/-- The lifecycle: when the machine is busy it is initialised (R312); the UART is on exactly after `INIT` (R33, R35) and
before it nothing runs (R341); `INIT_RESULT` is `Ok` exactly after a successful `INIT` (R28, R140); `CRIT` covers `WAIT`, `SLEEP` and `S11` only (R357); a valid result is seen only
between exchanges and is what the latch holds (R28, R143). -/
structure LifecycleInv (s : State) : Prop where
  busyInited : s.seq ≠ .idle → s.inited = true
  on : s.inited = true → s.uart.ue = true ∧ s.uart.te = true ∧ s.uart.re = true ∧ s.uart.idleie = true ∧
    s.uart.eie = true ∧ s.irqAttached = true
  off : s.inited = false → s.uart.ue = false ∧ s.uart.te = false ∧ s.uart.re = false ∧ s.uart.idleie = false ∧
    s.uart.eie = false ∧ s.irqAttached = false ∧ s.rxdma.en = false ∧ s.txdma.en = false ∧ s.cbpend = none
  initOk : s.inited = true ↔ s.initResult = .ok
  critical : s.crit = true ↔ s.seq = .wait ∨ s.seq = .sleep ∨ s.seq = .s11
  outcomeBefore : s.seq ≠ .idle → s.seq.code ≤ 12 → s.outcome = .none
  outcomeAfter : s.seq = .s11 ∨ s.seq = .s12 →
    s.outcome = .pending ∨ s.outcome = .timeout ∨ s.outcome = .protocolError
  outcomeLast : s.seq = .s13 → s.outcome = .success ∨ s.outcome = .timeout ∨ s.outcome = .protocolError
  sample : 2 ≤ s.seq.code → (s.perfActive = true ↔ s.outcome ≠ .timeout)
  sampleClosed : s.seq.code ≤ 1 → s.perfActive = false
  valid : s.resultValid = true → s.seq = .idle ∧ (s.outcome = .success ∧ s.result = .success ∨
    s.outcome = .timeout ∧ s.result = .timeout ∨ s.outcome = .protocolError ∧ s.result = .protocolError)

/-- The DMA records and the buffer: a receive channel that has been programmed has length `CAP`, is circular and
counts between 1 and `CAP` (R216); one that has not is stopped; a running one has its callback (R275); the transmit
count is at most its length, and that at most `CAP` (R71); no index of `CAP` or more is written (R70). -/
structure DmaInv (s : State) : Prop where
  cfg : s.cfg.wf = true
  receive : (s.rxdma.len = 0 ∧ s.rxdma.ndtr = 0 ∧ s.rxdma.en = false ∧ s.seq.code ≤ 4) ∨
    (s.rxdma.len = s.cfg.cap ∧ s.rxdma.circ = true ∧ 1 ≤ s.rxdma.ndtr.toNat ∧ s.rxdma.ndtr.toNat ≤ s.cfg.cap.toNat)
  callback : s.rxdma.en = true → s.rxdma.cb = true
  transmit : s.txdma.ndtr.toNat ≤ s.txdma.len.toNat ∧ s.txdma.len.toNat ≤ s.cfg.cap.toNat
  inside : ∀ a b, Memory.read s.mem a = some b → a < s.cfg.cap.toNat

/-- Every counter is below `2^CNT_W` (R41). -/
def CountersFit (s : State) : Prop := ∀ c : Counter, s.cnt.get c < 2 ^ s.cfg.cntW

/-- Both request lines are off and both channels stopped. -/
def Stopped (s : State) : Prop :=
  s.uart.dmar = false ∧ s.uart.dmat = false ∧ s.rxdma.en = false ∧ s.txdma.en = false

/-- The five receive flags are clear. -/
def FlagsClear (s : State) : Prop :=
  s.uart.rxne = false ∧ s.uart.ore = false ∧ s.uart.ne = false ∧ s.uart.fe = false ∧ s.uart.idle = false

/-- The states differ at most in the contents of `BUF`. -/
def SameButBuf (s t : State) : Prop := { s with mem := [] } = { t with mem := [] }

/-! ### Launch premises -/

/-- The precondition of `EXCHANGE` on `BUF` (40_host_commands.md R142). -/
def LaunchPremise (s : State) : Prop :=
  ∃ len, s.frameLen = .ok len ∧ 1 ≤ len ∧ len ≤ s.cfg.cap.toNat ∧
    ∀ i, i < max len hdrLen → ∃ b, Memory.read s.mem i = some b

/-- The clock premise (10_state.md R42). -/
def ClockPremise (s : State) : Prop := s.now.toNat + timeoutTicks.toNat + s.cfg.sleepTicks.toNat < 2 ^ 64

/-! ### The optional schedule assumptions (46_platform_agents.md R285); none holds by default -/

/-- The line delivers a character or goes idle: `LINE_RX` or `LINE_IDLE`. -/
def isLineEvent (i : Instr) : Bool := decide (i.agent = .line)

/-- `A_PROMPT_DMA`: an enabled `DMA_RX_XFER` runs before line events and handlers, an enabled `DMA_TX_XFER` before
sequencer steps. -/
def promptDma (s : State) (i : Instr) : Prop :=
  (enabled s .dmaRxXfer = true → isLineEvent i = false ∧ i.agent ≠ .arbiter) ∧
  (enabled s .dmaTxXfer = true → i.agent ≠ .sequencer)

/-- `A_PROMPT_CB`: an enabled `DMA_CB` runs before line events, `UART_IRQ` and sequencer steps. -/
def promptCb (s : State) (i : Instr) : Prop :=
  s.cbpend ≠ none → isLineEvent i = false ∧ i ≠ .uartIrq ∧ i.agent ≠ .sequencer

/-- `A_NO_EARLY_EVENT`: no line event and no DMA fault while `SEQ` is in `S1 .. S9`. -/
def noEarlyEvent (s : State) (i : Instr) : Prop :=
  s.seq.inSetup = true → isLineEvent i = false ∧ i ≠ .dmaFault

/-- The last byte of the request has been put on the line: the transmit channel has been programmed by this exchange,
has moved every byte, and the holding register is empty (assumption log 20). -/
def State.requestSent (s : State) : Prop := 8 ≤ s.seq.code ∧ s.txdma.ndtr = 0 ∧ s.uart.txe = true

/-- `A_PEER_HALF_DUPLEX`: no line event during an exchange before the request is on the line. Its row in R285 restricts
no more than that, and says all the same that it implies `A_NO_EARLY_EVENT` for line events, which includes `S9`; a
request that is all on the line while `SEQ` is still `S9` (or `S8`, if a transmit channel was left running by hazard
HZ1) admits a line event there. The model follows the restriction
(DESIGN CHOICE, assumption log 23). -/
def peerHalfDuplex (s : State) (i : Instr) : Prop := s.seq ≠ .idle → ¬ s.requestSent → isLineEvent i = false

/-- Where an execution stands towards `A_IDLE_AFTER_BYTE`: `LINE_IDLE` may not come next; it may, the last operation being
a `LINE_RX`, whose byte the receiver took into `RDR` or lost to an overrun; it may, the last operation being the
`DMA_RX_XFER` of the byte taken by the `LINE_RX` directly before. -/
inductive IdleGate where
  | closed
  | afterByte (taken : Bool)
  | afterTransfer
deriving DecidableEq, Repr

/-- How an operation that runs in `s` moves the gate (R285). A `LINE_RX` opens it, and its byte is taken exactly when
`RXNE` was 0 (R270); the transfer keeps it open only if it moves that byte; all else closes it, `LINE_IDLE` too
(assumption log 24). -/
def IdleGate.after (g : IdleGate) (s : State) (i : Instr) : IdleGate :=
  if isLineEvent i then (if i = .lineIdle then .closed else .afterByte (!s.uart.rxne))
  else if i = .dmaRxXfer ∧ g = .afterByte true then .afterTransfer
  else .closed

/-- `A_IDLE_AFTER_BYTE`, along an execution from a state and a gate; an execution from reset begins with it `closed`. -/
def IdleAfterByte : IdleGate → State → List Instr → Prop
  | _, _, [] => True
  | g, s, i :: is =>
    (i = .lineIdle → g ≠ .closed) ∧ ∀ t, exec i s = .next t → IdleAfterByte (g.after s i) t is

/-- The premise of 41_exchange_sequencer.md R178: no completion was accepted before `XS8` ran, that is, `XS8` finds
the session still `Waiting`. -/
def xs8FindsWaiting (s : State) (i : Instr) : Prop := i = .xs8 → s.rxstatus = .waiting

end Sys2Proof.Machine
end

=-=-=-=-=

Everything above from the line containing "off : s.inited" down to the line containing "initOk : s.inited" should be copied exactly, both end lines included, and nothing else.

  off : s.inited = false → s.uart.ue = false ∧ s.uart.te = false ∧ s.uart.re = false ∧ s.uart.idleie = false ∧
    s.uart.eie = false ∧ s.irqAttached = false ∧ s.rxdma.en = false ∧ s.txdma.en = false ∧ s.cbpend = none
  initOk : s.inited = true ↔ s.initResult = .ok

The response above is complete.